The Scottish International Storytelling Festival – one of the most admired storytelling events in the world – is now underway.
This year’s event, Beyond Words, will run until 31 October in Edinburgh, encompassing a wealth of cultures, traditions and styles.
Prepare to enter a world of stories within the Festival City. The 31st Festival celebrates old traditions and new connections, showcasing how music, dance and story communicate shared experiences that are ‘Beyond Words’.
First Nation and Scottish tradition bearers share their heritage, while contemporary narratives explore the role of storytellers in the 21st century.
Invited guests perform in Edinburgh and tour Scotland, encouraging grassroots storytelling in the community, showcasing over 80 storytellers from home and away.
This year’s Scottish International Storytelling Festival is the first to benefit from increased funding. The Festival has been awarded £100,000 by the PLACE (Platforms for Creative Excellence Fund) set up jointly by the Scottish Government and the City of Edinburgh Council.
With this new support the Festival has created the world’s first Global Storytelling Lab, which will explore how storytelling worldwide can help tackle the Global Climate Emergency. The Lab will blend indigenous traditions with new tales of radical activism.
In addition to First Nation storytellers, the Lab will hear from Chief RoseAnne Archibald of Ontario, Brazilian storyteller Anamaria Lines fresh from a spell in the Amazon Rainforest, the Skye Seanachaidh Seoras Macpherson, and Extinction Rebellion activist Grian Cutanda. He will launch the world’s first anthology of Earth Stories, aligned with the principles of the Earth Charter, at the Lab.
Also funded is the Festival’s first Community Programme, supporting 100 locally led events across Scotland. From Sea Scouts to community woodlands, mental health groups to heritage sites, nature reserves to women speaking out, the Community Programme empowers Scotland’s people to give voice and share their own stories.
The programme is enabled by a network of storytellers and activists in communities across Scotland, and by the Festival’s guest artists who travel out of Edinburgh to meet and support local groups.
Thirdly, the Scottish International Storytelling Festival is commissioning ten Creative Place projects, allowing storytellers to engage with new themes and audiences.
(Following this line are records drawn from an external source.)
-- ==== Sys2Proof/Machine/State.lean ====
section
/-! DEFINITION. The whole state of CORE (spec/10_state.md), the reasons an outcome can stop, and reset (R26). -/

namespace Sys2Proof.Machine

/-- The state: "eight general registers, the program counter, the instruction register, the condition code, the
memory array (which includes the storage words of the device registers), and ... its two-bit [predictor] state"
(10_state.md), with the parameters of the machine (log entry 1) and the host's side of the ports (log entries 4
to 6). -/
structure State where
  /-- the parameters of R3; no step changes them -/
  cfg : Config
  /-- `x[0]` to `x[7]` (R10) -/
  regs : Vector Word 8
  /-- the program counter (R13) -/
  pc : Word
  /-- the instruction register (R14) -/
  ir : Word
  /-- the condition code (R15) -/
  cc : CC
  /-- the storage array `M`, the storage words of KBDR, DSR, DDR and CLK included (R30, R18) -/
  mem : Memory
  /-- the branch predictor (R25, R190) -/
  pred : Pred
  /-- the input port (R150) -/
  input : InPort
  /-- the output port (R151) -/
  output : OutPort
  /-- the port calls made so far, newest first (R97) -/
  log : List PortCall
deriving DecidableEq, Repr

/-- Why an outcome is a fault. No step of CORE faults (R98, R140); only loading a file can. -/
inductive Fault where
  /-- Raised by `State.loadFile` alone, for "a file shorter than 2 bytes" (R175): "simulation never begins". Safe:
  the spec says that no run exists then. -/
  | loadError
deriving DecidableEq, Repr

/-- Why an outcome is refused. No step of CORE refuses (R67, R98); only loading can. -/
inductive Refusal where
  /-- Raised by an arm of `exec` whose instruction has no meaning yet; no arm does. Safe: nothing is claimed of it. -/
  | notModelled (mnemonic : String)
  /-- Raised by `State.load` for "an image that would write any of the five device-register addresses", which "a
  model refuses" (R174). Safe: no launch, no claim. -/
  | imageCoversDevice
  /-- Raised by `State.loadFile` for a file of odd length, whose last byte the source does not describe (R175, U14
  of 93_implementation_defined.md). Safe: no launch, no claim. -/
  | oddImage
deriving DecidableEq, Repr

/-- The outcome of an instruction, a step or a load. -/
abbrev Result := Host.Outcome State Fault Refusal

/-- The memory after reset: zero but for the ready bits of DSR and CLK (R26; bits 14:0 are the spec's decision D4,
log entry 11). -/
def State.resetMem (c : Config) : Memory :=
  Memory.write (Memory.write Memory.empty c.dsrAddr 0x8000#16) c.clkAddr 0x8000#16

/-- Reset of a machine with parameters `c` (R26, R170). `CC = Z` is the spec's decision D3 (log entry 10). The ports
stand at the beginning of the host's input and output (DESIGN CHOICE, log entries 4 to 6). -/
def State.resetWith (c : Config) : State where
  cfg := c
  regs := Vector.replicate 8 0x0000#16
  pc := 0x0000#16
  ir := 0x0000#16
  cc := .z
  mem := State.resetMem c
  pred := c.predInit
  input := { answers := [], exhausted := false, polls := 0 }
  output := { answers := [], writes := 0 }
  log := []

/-- The machine right after reset (R26), with the parameters of R3. -/
def State.reset : State := State.resetWith Config.default

end Sys2Proof.Machine
end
Amongst these is a community heritage project in The Cabrach in Moray, one of Scotland’s most de-populated rural areas. This will support storyteller Jackie Ross from Lumphanan to collect and weave local stories in Scots, and to help articulate The Cabrach story, past, present and future.
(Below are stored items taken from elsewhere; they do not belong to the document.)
/-- spec/10_state.md sections 1 and 3: in a cycle the condition code becomes that of the word written by ADD, AND, NOT,
LD, LDI, LDR, LEA, and no other instruction changes it (for JSR, JSRR, TRAP decision D5, log entry 12). -/
def Obligations.ConditionCodeWriters : Prop :=
  ∀ s t : State, s.running = true → step s = .next t →
    (setsCC (decode s.fetch.ir) = true →
      ∃ dr : Reg, destOf (decode s.fetch.ir) = some dr ∧ CcDescribes t.cc (t.reg dr)) ∧
    (setsCC (decode s.fetch.ir) = false → t.cc = s.cc)

/-- spec/20_memory.md section 4: ADD, AND, NOT, LEA, BR, JMP, JSR, JSRR, RTI and RESERVED make no data access, so no word
and no port changes in their execute step. -/
def Obligations.NoDataAccessInstructions : Prop :=
  ∀ (i : Instr) (s t : State), noDataAccess i = true → exec i s = .next t → Quiet s t

/-- spec/20_memory.md sections 3 and 4: in a whole cycle, fetch included, a word that is no device register's changes only
by the data write of ST, STI or STR, to exactly the word stored. -/
def Obligations.PlainWordsChangeOnlyByStores : Prop :=
  ∀ (s t : State) (a : Word), s.running = true → step s = .next t → s.cfg.isDevice a = false →
    (∀ v, storeOf s.fetch (decode s.fetch.ir) = some (a, v) → t.word a = v) ∧
    ((∀ v, storeOf s.fetch (decode s.fetch.ir) ≠ some (a, v)) → t.word a = s.word a)

/-- spec/60_exceptions.md section 4 and spec/40_instruction_cycle.md section 1: a cycle leaves the machine halted exactly
when it stores a word with bit 15 clear to CLK, or surfaces a diagnostic (a KBSR read answered Exhausted or Cancelled)
and does not then store to CLK. -/
def Obligations.WaysToHalt : Prop :=
  ∀ (s t : State) (calls : List PortCall), s.cfg.Distinct → s.running = true → step s = .next t →
    t.log = calls ++ s.log →
    (t.running = false ↔
      (∃ v, storeOf s.fetch (decode s.fetch.ir) = some (s.cfg.clkAddr, v) ∧ v.getLsbD 15 = false) ∨
      ((∀ v, storeOf s.fetch (decode s.fetch.ir) ≠ some (s.cfg.clkAddr, v)) ∧ ∃ k, .diag k ∈ calls))

/-- A cycle keeps the parameters, leaves in IR the word it fetched, and only adds to the sequence of port calls
(spec/10_state.md section 2, spec/40_instruction_cycle.md section 4). -/
def Obligations.CycleKeepsRecord : Prop :=
  ∀ s t : State, s.running = true → step s = .next t →
    t.cfg = s.cfg ∧ t.ir = (s.memRead s.pc).1 ∧ ∃ calls : List PortCall, t.log = calls ++ s.log

/-- R181: a store is seen by the next fetch of that address, whenever it comes: after the storing step and any number of
steps with no data write to the address, the step that fetches from it leaves the stored word in IR. The address is any
that keeps what is stored to it: plain storage (R44), or CLK (R43), for which the distinct addresses of R3 are a premise.
Between the two steps CLK cannot change otherwise and the machine still run. -/
def Obligations.StoreSeenByNextFetch : Prop :=
  ∀ (s t u w : State) (a v : Word),
    s.cfg.isDevice a = false ∨ (s.cfg.Distinct ∧ a = s.cfg.clkAddr) →
    s.running = true → step s = .next t → storeOf s.fetch (decode s.fetch.ir) = some (a, v) →
    RunsWithoutStoreTo a t u → u.running = true → u.pc = a → step u = .next w → w.ir = v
In Edinburgh, by contrast, storytellers Fergus McNicol and Ron Fairweather (known as Mak-a-Story) and Jane Mather are working in the extended urban areas of Lochend, Craigentinny and Restalrig to unearth forgotten stories, songs and street rhymes. The area has rich heritage and culture ripe for revival and celebration.
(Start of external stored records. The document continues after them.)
theorem TraceTwin.ir (h : TraceTwin mask userOnly enabled old old' s s') : s'.ir = s.ir := by
  obtain ⟨_, -, rfl⟩ := h; rfl

theorem TraceTwin.reg (h : TraceTwin mask userOnly enabled old old' s s') (r : Reg) : s'.reg r = s.reg r := by
  obtain ⟨_, -, rfl⟩ := h; rfl

theorem TraceTwin.eaPc (h : TraceTwin mask userOnly enabled old old' s s') (off : Word) : s'.eaPc off = s.eaPc off := by
  obtain ⟨_, -, rfl⟩ := h; rfl

theorem TraceTwin.eaBase (h : TraceTwin mask userOnly enabled old old' s s') (base : Reg) (off : Word) :
    s'.eaBase base off = s.eaBase base off := by
  obtain ⟨_, -, rfl⟩ := h; rfl

theorem TraceTwin.word (h : TraceTwin mask userOnly enabled old old' s s') (a : Word) : s'.word a = s.word a := by
  obtain ⟨_, -, rfl⟩ := h; rfl

theorem TraceTwin.addrs (h : TraceTwin mask userOnly enabled old old' s s') :
    s'.cfg.kbsrAddr = s.cfg.kbsrAddr ∧ s'.cfg.kbdrAddr = s.cfg.kbdrAddr ∧ s'.cfg.dsrAddr = s.cfg.dsrAddr ∧
    s'.cfg.ddrAddr = s.cfg.ddrAddr := by
  obtain ⟨_, -, rfl⟩ := h; exact ⟨rfl, rfl, rfl, rfl⟩

theorem TraceTwin.kbdrReadClears (h : TraceTwin mask userOnly enabled old old' s s') :
    s'.cfg.kbdrReadClears = s.cfg.kbdrReadClears := by
  obtain ⟨_, -, rfl⟩ := h; rfl

theorem TraceTwin.running (h : TraceTwin mask userOnly enabled old old' s s') : s'.running = s.running := by
  obtain ⟨_, -, rfl⟩ := h; rfl

/-! ### What keeps them twins -/

theorem TraceTwin.setPc (h : TraceTwin mask userOnly enabled old old' s s') (a : Word) :
    TraceTwin mask userOnly enabled old old' (s.setPc a) (s'.setPc a) := by
  obtain ⟨new, log, rfl⟩ := h; exact ⟨new, log, rfl⟩

theorem TraceTwin.setIr (h : TraceTwin mask userOnly enabled old old' s s') (w : Word) :
    TraceTwin mask userOnly enabled old old' (s.setIr w) (s'.setIr w) := by
  obtain ⟨new, log, rfl⟩ := h; exact ⟨new, log, rfl⟩

theorem TraceTwin.writeRegCC (h : TraceTwin mask userOnly enabled old old' s s') (r : Reg) (v : Word) :
    TraceTwin mask userOnly enabled old old' (s.writeRegCC r v) (s'.writeRegCC r v) := by
  obtain ⟨new, log, rfl⟩ := h; exact ⟨new, log, rfl⟩

theorem TraceTwin.link (h : TraceTwin mask userOnly enabled old old' s s') :
    TraceTwin mask userOnly enabled old old' s.link s'.link := by
  obtain ⟨new, log, rfl⟩ := h; exact ⟨new, log, rfl⟩

theorem TraceTwin.setWord (h : TraceTwin mask userOnly enabled old old' s s') (a v : Word) :
    TraceTwin mask userOnly enabled old old' (s.setWord a v) (s'.setWord a v) := by
  obtain ⟨new, log, rfl⟩ := h; exact ⟨new, log, rfl⟩

theorem TraceTwin.call (h : TraceTwin mask userOnly enabled old old' s s') (c : PortCall) :
    TraceTwin mask userOnly enabled old old' (s.call c) (s'.call c) := by
  obtain ⟨new, log, rfl⟩ := h; exact ⟨c :: new, by rw [State.call_log, log]; rfl, rfl⟩

/-- A KBSR read: the same poll, with the same answer. -/
theorem TraceTwin.kbsrRead (h : TraceTwin mask userOnly enabled old old' s s') :
    s'.kbsrRead.1 = s.kbsrRead.1 ∧ TraceTwin mask userOnly enabled old old' s.kbsrRead.2 s'.kbsrRead.2 := by
  obtain ⟨new, log, rfl⟩ := h
  simp only [State.kbsrRead, State.inPoll, State.retraced]
  cases s.input.next with
  | byte b => exact ⟨rfl, _ :: new, by simp [State.kbsrAnswer, log], rfl⟩
  | empty => exact ⟨rfl, _ :: new, by simp [State.kbsrAnswer, log], rfl⟩
  | exhausted => exact ⟨rfl, _ :: _ :: new, by simp [State.kbsrAnswer, State.clearRun, log], rfl⟩
  | cancelled => exact ⟨rfl, _ :: _ :: new, by simp [State.kbsrAnswer, State.clearRun, log], rfl⟩

/-- A KBDR read: the same latch. -/
theorem TraceTwin.kbdrRead (h : TraceTwin mask userOnly enabled old old' s s') :
    s'.kbdrRead.1 = s.kbdrRead.1 ∧ TraceTwin mask userOnly enabled old old' s.kbdrRead.2 s'.kbdrRead.2 := by
  obtain ⟨-, kbdr, -, -⟩ := h.addrs
  have clears := h.kbdrReadClears
  cases hc : s.cfg.kbdrReadClears
  · rw [s.kbdrRead_keeps hc, s'.kbdrRead_keeps (clears.trans hc), kbdr, h.word]
    exact ⟨rfl, h⟩
  · rw [s.kbdrRead_clears hc, s'.kbdrRead_clears (clears.trans hc), kbdr, h.word]
    exact ⟨rfl, h.setWord _ _⟩

/-- A MemRead returns the same word to both, and does the same. -/
theorem TraceTwin.memRead (h : TraceTwin mask userOnly enabled old old' s s') (a : Word) :
    (s'.memRead a).1 = (s.memRead a).1 ∧
    TraceTwin mask userOnly enabled old old' (s.memRead a).2 (s'.memRead a).2 := by
  obtain ⟨kbsr, kbdr, -, ddr⟩ := h.addrs
  rcases s'.memRead_cases a with ⟨h₁, e⟩ | ⟨h₁, h₂, e⟩ | ⟨h₁, h₂, h₃, e⟩ | ⟨h₁, h₂, h₃, e⟩ <;> rw [e]
  · rw [s.memRead_kbsr a (h₁.trans kbsr)]
    exact h.kbsrRead
  · rw [s.memRead_kbdr a (kbsr ▸ h₁) (h₂.trans kbdr)]
    exact h.kbdrRead
  · rw [s.memRead_ddr a (kbsr ▸ h₁) (kbdr ▸ h₂) (h₃.trans ddr)]
    exact ⟨rfl, h⟩
  · rw [s.memRead_stored a (kbsr ▸ h₁) (kbdr ▸ h₂) (ddr ▸ h₃)]
    exact ⟨h.word a, h⟩

/-- A DDR write: the same call, with the same answer. -/
theorem TraceTwin.ddrWrite (h : TraceTwin mask userOnly enabled old old' s s') (v : Word) :
    TraceTwin mask userOnly enabled old old' (s.ddrWrite v) (s'.ddrWrite v) := by
  obtain ⟨-, -, -, called, -⟩ := s.ddrWrite_spec v
  obtain ⟨new, log, rfl⟩ := h
  exact ⟨_ :: new, by rw [called, log]; rfl, rfl⟩

/-- A MemWrite does the same to both. -/
theorem TraceTwin.memWrite (h : TraceTwin mask userOnly enabled old old' s s') (a v : Word) :
    TraceTwin mask userOnly enabled old old' (s.memWrite a v) (s'.memWrite a v) := by
  obtain ⟨kbsr, kbdr, dsr, ddr⟩ := h.addrs
  rw [State.memWrite, State.memWrite, kbsr, kbdr, dsr, ddr]
  split
  · exact h.ddrWrite v
  · split
    · exact h
    · exact h.setWord a v

/-- The fetch step reads the same word. -/
theorem TraceTwin.fetch (h : TraceTwin mask userOnly enabled old old' s s') :
    TraceTwin mask userOnly enabled old old' s.fetch s'.fetch := by
  obtain ⟨value, twin⟩ := h.memRead s.pc
  rw [State.fetch, State.fetch, h.pc, value]
  exact (twin.setIr _).setPc _

/-- The last act of a load. -/
theorem TraceTwin.loadFrom (h : TraceTwin mask userOnly enabled old old' s s') (dr : Reg) (a : Word) :
    TraceTwin mask userOnly enabled old old' (s.loadFrom dr a) (s'.loadFrom dr a) := by
  obtain ⟨value, twin⟩ := h.memRead a
  rw [State.loadFrom, State.loadFrom, value]
  exact twin.writeRegCC dr _

/-- The pointer read of LDI and STI. -/
theorem TraceTwin.eaInd (h : TraceTwin mask userOnly enabled old old' s s') (off : Word) :
    (s'.eaInd off).1 = (s.eaInd off).1 ∧
    TraceTwin mask userOnly enabled old old' (s.eaInd off).2 (s'.eaInd off).2 := by
  rw [State.eaInd, State.eaInd, h.eaPc]
  exact h.memRead _

/-- Trap entry. -/
theorem TraceTwin.trapEntry (h : TraceTwin mask userOnly enabled old old' s s') (vect : BitVec 8) :
    TraceTwin mask userOnly enabled old old' (s.trapEntry vect) (s'.trapEntry vect) := by
  obtain ⟨value, twin⟩ := h.link.memRead (zext vect)
  rw [State.trapEntry, State.trapEntry, value]
  exact twin.setPc _

/-- An execute step keeps them twins: what it computes from is the same in both. -/
theorem TraceTwin.exec (h : TraceTwin mask userOnly enabled old old' s s') {i : Instr} {t : State}
    (executed : exec i s = .next t) :
    ∃ t', Machine.exec i s' = .next t' ∧ TraceTwin mask userOnly enabled old old' t t' := by
  cases i <;> injection executed with executed <;> subst executed <;> refine ⟨_, rfl, ?_⟩
  case br n z p off => obtain ⟨new, log, rfl⟩ := h; exact ⟨new, log, rfl⟩
  case addReg dr sr1 sr2 => rw [h.reg, h.reg]; exact h.writeRegCC dr _
  case addImm dr sr1 imm => rw [h.reg]; exact h.writeRegCC dr _
  case andReg dr sr1 sr2 => rw [h.reg, h.reg]; exact h.writeRegCC dr _
  case andImm dr sr1 imm => rw [h.reg]; exact h.writeRegCC dr _
  case not dr sr => rw [h.reg]; exact h.writeRegCC dr _
  case lea dr off => rw [h.eaPc]; exact h.writeRegCC dr _
  case ld dr off => rw [h.eaPc]; exact h.loadFrom dr _
  case ldr dr base off => rw [h.eaBase]; exact h.loadFrom dr _
  case ldi dr off =>
    obtain ⟨pointer, twin⟩ := h.eaInd off
    rw [pointer]
    exact twin.loadFrom dr _
  case st sr off => rw [h.eaPc, h.reg]; exact h.memWrite _ _
  case str sr base off => rw [h.eaBase, h.reg]; exact h.memWrite _ _
  case sti sr off =>
    obtain ⟨pointer, twin⟩ := h.eaInd off
    rw [pointer, h.reg]
    exact twin.memWrite _ _
  case jmp base => rw [h.reg]; exact h.setPc _
  case jsr off => rw [h.eaPc]; exact h.link.setPc _
  case jsrr base => rw [h.reg]; exact h.link.setPc _
  case trap vect => exact h.trapEntry vect
  case rti => exact h
  case reserved low12 => exact h

end

/-- A filter that passes no trace record passes no call of the trace step. -/
theorem State.filter_traceCalls (s : State) {keep : PortCall → Bool} (drop : ∀ r, keep (.traceEmit r) = false) :
    s.traceCalls.filter keep = [] := by
  rw [State.traceCalls]
  split
  · simp [drop]
  · rfl

/-- Settles O52: the two machines are twins up to their trace steps, which add trace records alone. -/
theorem traceNeverAffectsExecution : Obligations.TraceNeverAffectsExecution := by
  intro s t mask userOnly enabled calls stepped
  have twin : TraceTwin mask userOnly enabled s.log calls s (s.retraced mask userOnly enabled calls) := ⟨[], rfl, rfl⟩
  cases hr : s.running with
  | false =>
    obtain rfl : s = t := by rw [step_halted hr] at stepped; injection stepped
    exact ⟨[], [], rfl, step_halted (twin.running.trans hr), rfl⟩
  | true =>
    obtain ⟨cfg, -⟩ := step_cfg_ir hr stepped
    obtain ⟨u, executed, rfl⟩ := step_running hr stepped
    obtain ⟨u', executed', new, log, hu'⟩ := twin.fetch.exec executed
    rw [← twin.fetch.ir] at executed'
    have cfg' : (s.retraced mask userOnly enabled calls).cfg = u'.cfg := by
      rw [hu', State.retraced, State.retraced, ← cfg, State.traceStep_cfg]
    have final : u'.traceStep = { u.traceStep with
        cfg := (s.retraced mask userOnly enabled calls).cfg, log := (u'.traceCalls ++ new) ++ calls } := by
      rw [cfg', List.append_assoc, hu']
      rfl
    refine ⟨u.traceCalls ++ new, u'.traceCalls ++ new, ?_, ?_, ?_⟩
    · rw [State.traceStep_log, log, List.append_assoc]
    · exact (step_of_exec (twin.running.trans hr) executed').trans (congrArg _ final)
    · rw [List.filter_append, List.filter_append, u.filter_traceCalls fun _ => rfl, u'.filter_traceCalls fun _ => rfl]

end Machine
end Sys2Proof
end

section
/-! PROOFS. The operate instructions (spec/41_operate.md): the opcodes with a mode bit, and the word written in
numbers. -/

namespace Sys2Proof

/-- Opcode 0001 is ADD; bit 5 tells its form (R62, R67). -/
theorem decode_of_opcode_add {w : Word} (h : bits 12 4 w = 0x1#4) :
    decode w = if w.getLsbD 5 then .addImm (bits 9 3 w) (bits 6 3 w) (sext (bits 0 5 w))
      else .addReg (bits 9 3 w) (bits 6 3 w) (bits 0 3 w) := by
  obtain ⟨w15, w14, w13, w12⟩ := opcode_bits w
  simp only [decode, w15, w14, w13, w12, h, BitVec.reduceGetLsb]
  rfl

/-- Opcode 0101 is AND; bit 5 tells its form (R62, R67). -/
theorem decode_of_opcode_and {w : Word} (h : bits 12 4 w = 0x5#4) :
    decode w = if w.getLsbD 5 then .andImm (bits 9 3 w) (bits 6 3 w) (sext (bits 0 5 w))
      else .andReg (bits 9 3 w) (bits 6 3 w) (bits 0 3 w) := by
  obtain ⟨w15, w14, w13, w12⟩ := opcode_bits w
  simp only [decode, w15, w14, w13, w12, h, BitVec.reduceGetLsb]
  rfl

/-- Opcode 1000 is RTI, whatever its other bits (R67, R131). -/
theorem decode_of_opcode_rti {w : Word} (h : bits 12 4 w = 0x8#4) : decode w = .rti := by
  obtain ⟨w15, w14, w13, w12⟩ := opcode_bits w
  simp only [decode, w15, w14, w13, w12, h, BitVec.reduceGetLsb]

namespace Machine

/-- The complement in numbers (R102). -/
theorem word_not_eq_ofNat (a : Word) : ~~~a = BitVec.ofNat 16 (0xFFFF - a.toNat) := by
  apply BitVec.eq_of_toNat_eq
  have := a.isLt
  rw [BitVec.toNat_not, BitVec.toNat_ofNat]
  omega

/-- Settles O16: both forms are `writeRegCC` of the sum. -/
theorem addRule : Obligations.AddRule := by
  refine ⟨fun w h => decode_of_opcode_add h, fun s dr sr1 sr2 => ⟨_, rfl, ?_⟩, fun s dr sr1 imm => ⟨_, rfl, ?_⟩⟩
  · rw [← word_add_eq_ofNat]
    exact s.writeRegCC_writes dr _
  · rw [← word_add_eq_ofNat]
    exact s.writeRegCC_writes dr _

/-- Settles O17: both forms are `writeRegCC` of the conjunction. -/
theorem andRule : Obligations.AndRule := by
  refine ⟨fun w h => decode_of_opcode_and h, fun s dr sr1 sr2 => ?_, fun s dr sr1 imm => ?_⟩
  · exact ⟨_, _, rfl, s.writeRegCC_writes dr _, fun _ _ => BitVec.getLsbD_and⟩
  · exact ⟨_, _, rfl, s.writeRegCC_writes dr _, fun _ _ => BitVec.getLsbD_and⟩

/-- Settles O18: NOT is `writeRegCC` of the complement. -/
theorem notResult : Obligations.NotResult := by
  intro s dr sr
  refine ⟨_, rfl, ?_⟩
  rw [← word_not_eq_ofNat]
  exact s.writeRegCC_writes dr _

end Machine
end Sys2Proof
end

section
/-! PROOFS. Loads and stores (spec/42_load_store.md): each is `loadFrom`, `writeRegCC` or `memWrite` at its address. -/

namespace Sys2Proof.Machine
Donald Smith, Scottish International Storytelling Festival Director, said: ‘This new funding is a huge boost for the Storytelling Festival. We are already indebted to the Scottish Government Festival Expo Fund, Creative Scotland and Edinburgh City Council, but with PLACE we can go further and deeper. We hope very much that we will be able to build on this over the next two years.’
Ruth Kirkpatrick, chair of the Scottish Storytelling Forum, added: ‘‘This year’s local events have been snapped up. There is a hunger for the kind of community belonging, and the hospitality that traditional storytelling fosters.’